Flexibility

Will we continue to enjoy the same kind of workplace flexibility we currently have with management after we form a union?

Answer:  A union can actually enhance flexibility in a number of ways.  After an election, work rules that are already treated flexibly at MGB must remain in place unless changes are agreed to by all parties.  During the pre-contract phase, there's nothing to keep union members and management from agreeing to new policies to improve workplace flexibility.  In our contract, we can also bargain for additional policies that increase flexibility and other workplace benefits.

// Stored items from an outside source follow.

/-- Begin to serve a sequence: place its pages and grant pass 0 of its first step (Table 14.7). A prompt beyond every tier ends it. -/
def State.seqBegin (s : State) (n : Nat) : State :=
  match s.seq n with
  | none => s
  | some q =>
    if !s.serves q then s
    else
      let last := (q.a.initLen - 1) / 2 ^ q.a.shift
      let cap := (s.pools q.inst).slots q.a + (([2, 3, 4].map fun t => ((s.tierSpan q.inst t).getD (0, 0)).2).sum)
      if cap ≤ last then s.seqEnd n 0x0A
      else
        let r := s.allocFrom n 0 last (last + 1)
        if r.2 then r.1.seqTurn n else r.1.seqEnd n 0x0A

/-- SEQ_CREATE (R419). -/
def State.seqCreate (s : State) (inst : Nat) (a : SeqAttr) : CtlRes :=
  let p := s.pools inst
  let ms := seqMembers a
  if seqBad a then .fail s 0xE1
  else if p.t1.isNone ∨ ms.any (fun m => (p.run m).isNone) then .fail s 0xD5
  else if ms.any (fun m => (p.run m).any fun r => !s.accOk m r.1 (r.2 * 65536)) ∨
    p.t1.any (fun x => s.inFwSpan x.1 x.2) ∨
    p.t2.any (fun x => !inOne s.hdmaWins x.1 x.2) then .fail s 0xD3
  else
    let free := (List.range 65536).filter fun n => (s.seq n).isNone
    match s.pick free with
    | none => .fail s 0xD4
    | some n =>
      let q : Seq := { inst := inst, a := a, gen := 0, st := .granted, pos := a.initLen, stream := [], mapped := [], laid := false, next := 0,
                       loaded := 0, loading := [], done := [], cands := [], token := 0, need := 0, pages := [], nodes := [], half := [],
                       held := [], alloc := false, want := false, resident := s.seqRoom inst, waitFrom := s.dec.clock, used := s.dec.clock, taken := false }
      .val ((s.tick.setSeq n (some q)).mirror (.seq n (some q)) |>.seqBegin n) n

/-- SEQ_CREATE. -/
def execSeqCreate (i : InstId) (r : Fin 64) (h : CtlHdr) (a : SeqAttr) (s : State) : Out :=
  .next (s.control i r h false 73 0 4 fun s => s.seqCreate i.val a)

/-- Destroy a sequence: its pages, nodes and held completions go. -/
def State.seqDrop (s : State) (n : Nat) : State := (s.setSeq n none).mirror (.seq n none)
/-- SEQ_DESTROY: by the instance that owns the pools. -/
def State.seqDestroy (s : State) (inst seq : Nat) : CtlRes :=
  match s.seq seq with
  | none => .fail s 0xD7
  | some q => if q.inst = inst then .ok (s.seqDrop seq) else .fail s 0xD7
/-- SEQ_DESTROY. -/
def execSeqDestroy (i : InstId) (r : Fin 64) (h : CtlHdr) (seq : Nat) (s : State) : Out :=
  .next (s.control i r h false 2 0 4 fun s => s.seqDestroy i.val seq)

end Sys2Proof.Machine
end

One important point in labor law is that pre-existing practices at an institution must continue after a union certification unless management or our union proposes new changes that are agreed to by the new union membership.  If the pre-existing practices have historically included the willingness of management to be flexible around certain aspects of work then they must continue to be honored. These might include, for example, allowing physicians to modify their schedules when needed to attend to personal matters, discussion about ways to improve workflow and teamwork, etc., assuming these sorts of arrangements have historically been allowed at the workplace.

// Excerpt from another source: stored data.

-- ==== Sys2Proof/Machine/Tele.lean ====
section
/-! DEFINITION. Telemetry: records, samples, the rings and the subscription they are sent to (spec/22 R583 to R590). -/

namespace Sys2Proof.Machine

/-! ## Records (R586, Table 22.4) -/

/-- A telemetry record: TYPE, INSTANCE, SOURCE, TIME and its body. -/
structure TeleRec where
  typ : Nat
  inst : Nat
  source : Nat
  time : Nat
  season : Nat
  body : List Byte
  deriving DecidableEq, Repr

/-- The bytes of a record. -/
def TeleRec.bytes (r : TeleRec) : List Byte :=
  natLe 1 1 ++ natLe 1 0 ++ natLe 2 r.typ ++ natLe 4 (24 + r.body.length) ++ natLe 8 r.time ++ natLe 4 r.season ++ natLe 2 r.inst ++ natLe 2 r.source ++
  r.body
/-- A body of 64-bit values. -/
def vals (l : List Nat) : List Byte := l.flatMap fun v => natLe 8 v
/-- A device-wide record made now. -/
def State.teleRec (s : State) (typ source : Nat) (l : List Nat) : TeleRec :=
  { typ := typ, inst := 0xFFFF, source := source, time := s.time.now, season := s.beat.season % 2 ^ 32, body := vals l }
/-- The shadow of a counter field. -/
def State.shadow (s : State) (f : Fld) : Nat := SMap.get (fun _ => 0) s.tele.shadow (f.key * 32 + f.lo)
/-- A count of bytes. -/
def State.byteCount (s : State) (i : Nat) : Nat := SMap.get (fun _ => 0) s.tele.bytes i
/-- The season number records carry. -/
def State.seasonNow (s : State) : Nat := s.beat.season % 2 ^ 32

/-- CORE records of a die, in order of unit code. -/
def State.coreRecs (s : State) (die : Nat) : List TeleRec :=
  orderBy (fun (r : TeleRec) => r.source) ((List.range 128).map fun i =>
    let u := coreUnit (die * 128 + i)
    let c := (s.core u).cnt
    s.teleRec 1 (s.unitCode u) (((List.range 8).map fun j =>
      (c.sel.toList[j]?.getD 0).toNat + (c.cnt.toList[j]?.getD 0).toNat * 2 ^ 32) ++ [c.cyc.toNat, c.ovf.toNat]))
/-- The records of a group of a die (bit of a SAMPLE mask): groups of the whole device are in die 0's part. -/
def State.groupRecs (s : State) (die bit : Nat) : List TeleRec :=
  let ports := (List.range 16).map fun i => die * 16 + i
  match bit with
  | 0 => s.coreRecs die
  | 1 => (ports.filter fun p => s.isPort p).map fun p =>
      s.teleRec 2 p ((List.range 8).map fun q => s.fld (R.qSmpDepth p q) + s.fld (R.qSmpDly p q) * 2 ^ 32)
  | 2 => (ports.filter fun p => s.isPort p).map fun p =>
      s.teleRec 3 p ([s.shadow (R.portFecCorr p), s.shadow (R.portFecUncorr p)] ++ ((List.range 8).map fun i => s.shadow (R.portCnt p i)) ++
        [s.shadow (R.secyDrop p), s.byteCount p])
  | 3 => [{ s.teleRec 4 die ([R.lftDup, R.lftStale, R.lftOutWindow, R.lftTagFail, R.lftNoQp, R.lftBadCsum, R.lftMissDrop, R.lftCtxLoad].map s.shadow) with
      body := vals ([R.lftDup, R.lftStale, R.lftOutWindow, R.lftTagFail, R.lftNoQp, R.lftBadCsum, R.lftMissDrop, R.lftCtxLoad].map s.shadow) ++
        (Config.freeBytes 16 s.fresh ++ List.replicate 16 0).take 16 }]
  | 4 => ((List.range 4).map fun i => die * 4 + i).map fun k =>
      s.teleRec 5 k [s.shadow (R.storAer k), s.shadow (R.storTimeout k), s.byteCount (32 + k), s.byteCount (40 + k), s.fld R.dirtyLines]
  | 5 => [s.teleRec 6 die [s.shadow (R.collMissed die), s.shadow (R.collLate die), s.shadow (R.collStale die), s.shadow (R.collReplay die), s.shadow R.btMiss]]
  | 6 => if die = 0 then [s.teleRec 7 0 [s.fld R.decExist, s.fld R.decResident, s.shadow R.decSteps, s.shadow R.decCtxLoad, s.shadow R.decStreamed,
      s.shadow R.decDemoted, s.shadow R.decViol]] else []
  | 7 => [s.teleRec 8 die [s.power.power.toList[die]?.getD 0, s.power.tj.toList[die]?.getD 0, (s.hbmCtl.toList[2 * die]?.map (·.temp)).getD 0,
      (s.hbmCtl.toList[2 * die + 1]?.map (·.temp)).getD 0, s.fld R.pwrCapInForce]]
  | 8 => if die = 0 then ((List.range 64).filter fun n => s.flag (R.instEnabled n)).map fun n =>
      { s.teleRec 9 n ((List.range 9).map fun j => SMap.get (fun _ => 0) s.tele.tally (n * 16 + j)) with inst := n } else []
  | _ => []
/-- A log entry as a record. -/
def State.logRec (s : State) : TeleLog → TeleRec
  | .viol v => { s.teleRec 11 0 [] with time := v.time, body := violBytes v }
  | .health e => { s.teleRec 10 0 [] with time := e.time, season := e.season, body := hlogBytes e }

/-! ## Rings (R587, R588) -/

/-- The TELEMETRY ring of an instance. -/
def State.teleRing (s : State) (n : Nat) : Option Nat := (List.range 64).find? fun r => let x := s.ring n r; x.typ == 5 && (x.st == .active || x.st == .error)
/-- The oldest buffer an instance has posted, the bytes placed in it, and the time of its first record. -/
def State.teleBuf (s : State) (n : Nat) : Option (RxBuf × Nat × Nat) :=
  match s.tele.bufs.find? fun b => b.work.inst == n with
  | none => none
  | some b => match s.tele.fill.find? fun f => f.1 == n with
    | some f => some (b, f.2.1, f.2.2)
    | none => some (b, 0, s.time.now)
/-- Complete the buffer an instance's records are in, with the bytes written. -/
def State.teleClose (s : State) (n : Nat) : State :=
  match s.teleBuf n with
  | none => s
  | some (b, used, _) =>
    { s with tele.bufs := s.tele.bufs.erase b, tele.fill := s.tele.fill.filter fun f => f.1 != n }.commit 4 (.ring b.work 0 used 0)
/-- Place a record in the buffer of an instance; one that does not fit completes it first. False: no buffer is posted. -/
def State.telePut (s : State) (n : Nat) (d : List Byte) : Nat → State × Bool
  | 0 => (s, false)
  | k + 1 =>
    match s.teleBuf n with
    | none => (s, false)
    | some (b, used, first) =>
      if used + d.length ≤ b.len then
        (({ s with tele.fill := (s.tele.fill.filter fun f => f.1 != n) ++ [(n, used + d.length, first)] } : State).emit
          (.hostWrite n (b.addr + used) d), true)
      else (s.teleClose n).telePut n d k
/-- A record of a stream is lost. -/
def State.teleLose (s : State) (n : Nat) (time : Nat) : State :=
  let g := match s.tele.gaps.find? fun g => g.1 == n with
    | some g => (n, g.2.1 + 1, g.2.2)
    | none => (n, 1, time)
  { s with tele.gaps := (s.tele.gaps.filter fun g => g.1 != n) ++ [g] }
/-- The GAP record a stream owes. -/
def State.gapRec (s : State) (n : Nat) : Option TeleRec :=
  (s.tele.gaps.find? fun g => g.1 == n).map fun g => s.teleRec 12 0 [g.2.1, g.2.2]
/-- Give a record to the ring of an instance; a GAP record goes first where records were lost. -/
def State.teleToRing (s : State) (n : Nat) (r : TeleRec) : State :=
  if (s.teleRing n).isNone then s
  else
    let k := s.tele.bufs.length + 1
    let g := match s.gapRec n with
      | some g =>
        let x := s.telePut n g.bytes k
        (if x.2 then { x.1 with tele.gaps := x.1.tele.gaps.filter fun g => g.1 != n } else x.1, x.2)
      | none => (s, true)
    let x := if g.2 then g.1.telePut n r.bytes k else (g.1, false)
    if x.2 then x.1 else (x.1.teleLose n r.time).incFld R.telemRingLost
/-- An instance's stream carries a record (R588). -/
def inStream (n : Nat) (r : TeleRec) (v : Option Viol) : Bool :=
  n == 0 || (r.typ == 9 && r.inst == n) || (match v with | some v => v.cls == 0 && v.partner == n | none => false)

/-! ## MCTP (R589) -/

/-- Bytes MCTP may still send in the second under way: 256 KB in each. -/
def State.mctpRoom (s : State) : Nat := if s.tele.second = s.time.now / 1000000000 then 256000 - s.tele.sent else 256000
/-- Send one record by MCTP. -/
def State.mctpPut (s : State) (d : List Byte) : State :=
  let sec := s.time.now / 1000000000
  { s with tele.sent := (if s.tele.second = sec then s.tele.sent else 0) + d.length, tele.second := sec }.emit (.mctp d)
/-- Give a record to the subscription; a GAP record goes first where records were lost. -/
def State.teleToMctp (s : State) (r : TeleRec) : State :=
  if !bitAt s.tele.mask r.typ then s
  else
    let g := (s.gapRec 64).map TeleRec.bytes
    let need := r.bytes.length + (match g with | some b => b.length | none => 0)
    if s.mctpRoom < need then (s.teleLose 64 r.time).incFld R.telemMctpLost
    else
      let s := match g with
        | some b => { s with tele.gaps := s.tele.gaps.filter fun g => g.1 != 64 }.mctpPut b
        | none => s
      s.mctpPut r.bytes

/-! ## Samples and log records (R583, R586, R590) -/

/-- Send one record to every stream that carries it. While Steward 7 is stopped or in a Graft gap, nothing is sent (Table 20.6). -/
def State.teleSend (s : State) (r : TeleRec) (v : Option Viol) (mctp : Bool) : State :=
  if s.stewardGone 7 then s
  else
    let s := ((List.range 64).filter fun n => inStream n r v).foldl (fun s n => s.teleToRing n r) s
    if mctp then s.teleToMctp r else s
/-- Send the log records appended since the last time. -/
def State.teleFlush (s : State) : State :=
  let l := s.tele.logs
  l.foldl (fun s x => s.teleSend (s.logRec x) (match x with | .viol v => some v | .health _ => none) true) { s with tele.logs := [] }
/-- One sample: the groups of a mask of each die are latched, and their records sent by TYPE and SOURCE; MCTP takes every DIVIDER-th. -/
def State.teleSample (s : State) (m0 m1 : Nat) : State :=
  let s := if bitAt m0 1 then s.sampleEgress 0 else s
  let s := if bitAt m1 1 then s.sampleEgress 1 else s
  let rs := (List.range 9).flatMap fun b =>
    orderBy (fun (r : TeleRec) => r.source) ((if bitAt m0 b then s.groupRecs 0 b else []) ++ (if bitAt m1 b then s.groupRecs 1 b else []))
  let s := s.tick.teleFlush
  let due := decide (s.tele.left ≤ 1)
  let s := { s with tele.left := if due then s.tele.div else s.tele.left - 1 }
  rs.foldl (fun s r => s.teleSend r none due) s

/-- TELEMETRY_PERIOD_SAMPLE: no Beat Table runs, and the period has passed. -/
def execTelemetryPeriodSample (t : Nat) (s : State) : Out :=
  let s := s.advance t
  let p := s.fld R.telemPeriod
  if s.beat.running.isNone ∧ p ≠ 0 ∧ s.tele.last + p * 1000 ≤ s.time.now then
    .next ({ s with tele.last := s.time.now }.teleSample (s.fld R.telemMask) (s.fld R.telemMask))
  else .next s
/-- TELEMETRY_BUFFER_TIMEOUT: 1 ms after a buffer's first record its descriptor completes. -/
def execTelemetryBufferTimeout (i : InstId) (t : Nat) (s : State) : Out :=
  let s := s.advance t
  match s.tele.fill.find? fun f => f.1 == i.val with
  | some f => .next (if f.2.2 + 1000000 ≤ s.time.now ∧ s.stewardGone 7 = false then (s.teleFlush).teleClose i.val else s)
  | none => .next s
/-- TELEMETRY_DESCRIPTOR: a buffer is posted. -/
def execTelemetryDescriptor (i : InstId) (r : Fin 64) (tag len addr : Nat) (rsv : Bool) (t : Nat) (s : State) : Out :=
  let s := s.advance t
  match s.take i.val r.val 5 tag with
  | none => .next s
  | some (u, w) =>
    let st := if rsv ∨ len < 4096 ∨ 2 ^ 20 < len then 1 else if u.hostOk i.val addr len = false then 3 else 0
    if st = 0 then .next ({ u with tele.bufs := u.tele.bufs ++ [RxBuf.mk w len addr] } : State).teleFlush
    else .next ((u.frameViol i.val r.val st rsv).commit 4 (.ring w st 0 0))
/-- TELEM_SUBSCRIBE: the mask of record types and the DIVIDER; it ends the subscription before it (R589). -/
def execTelemSubscribe (mask div : BitVec 16) (s : State) : Out :=
  .next { s.teleFlush with tele.mask := mask.toNat, tele.div := max 1 div.toNat, tele.left := max 1 div.toNat,
                           tele.gaps := s.teleFlush.tele.gaps.filter fun g => g.1 != 64 }

end Sys2Proof.Machine
end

Whereas in the past employees would have typically no legal leverage to prevent management from adopting an unpopular new policy, after an election filing all new policies directly affecting our work, and changes in such existing policies, must be negotiated.  Nothing prevents both sides from agreeing to new policies that they both support, which could include such things as salary increases and other matters, or even new policies that promote more flexibility.

One way in which this aspect of labor law is sometimes obscured by management during a union campaign is around the language of “direct dealing.”  This language aims to ensure that the new union membership has a right to decide democratically whether to adopt any new proposals.  Management is not allowed to make sweetheart deals behind closed doors with individuals in a way that excludes the rest of the membership from participating.

Management sometimes frames this to say that unionization will bring an end to the institution’s open door culture and the ability to be flexible with employees.  For instance, in the Salem Hospital campaign, MGB implied in communications with staff that the law around direct dealing prohibited them from offering “individual flexibility, scheduling changes, and the like.”  This would be false if they were speaking of the types of flexibility that were already allowed at the workplace.

A second way that flexibility can be promoted by unionization is through the inclusion of a grievance process in collective bargaining contracts, which gives employees a way to settle disagreements with managers in potentially new and flexible ways.  Under a grievance procedure, several steps could be followed, including a casual discussion among a physician and a supervisor, a more formal meeting among physicians, HR, and union staff, and even involvement of an independent arbitrator. 

Thirdly, some groups have used the collective bargaining process itself to codify flexible practices.  For example, a Doctors Council provider group in MN negotiated language in their contract that made it easier for them to get clarity and consistency around adjustments in their FTE.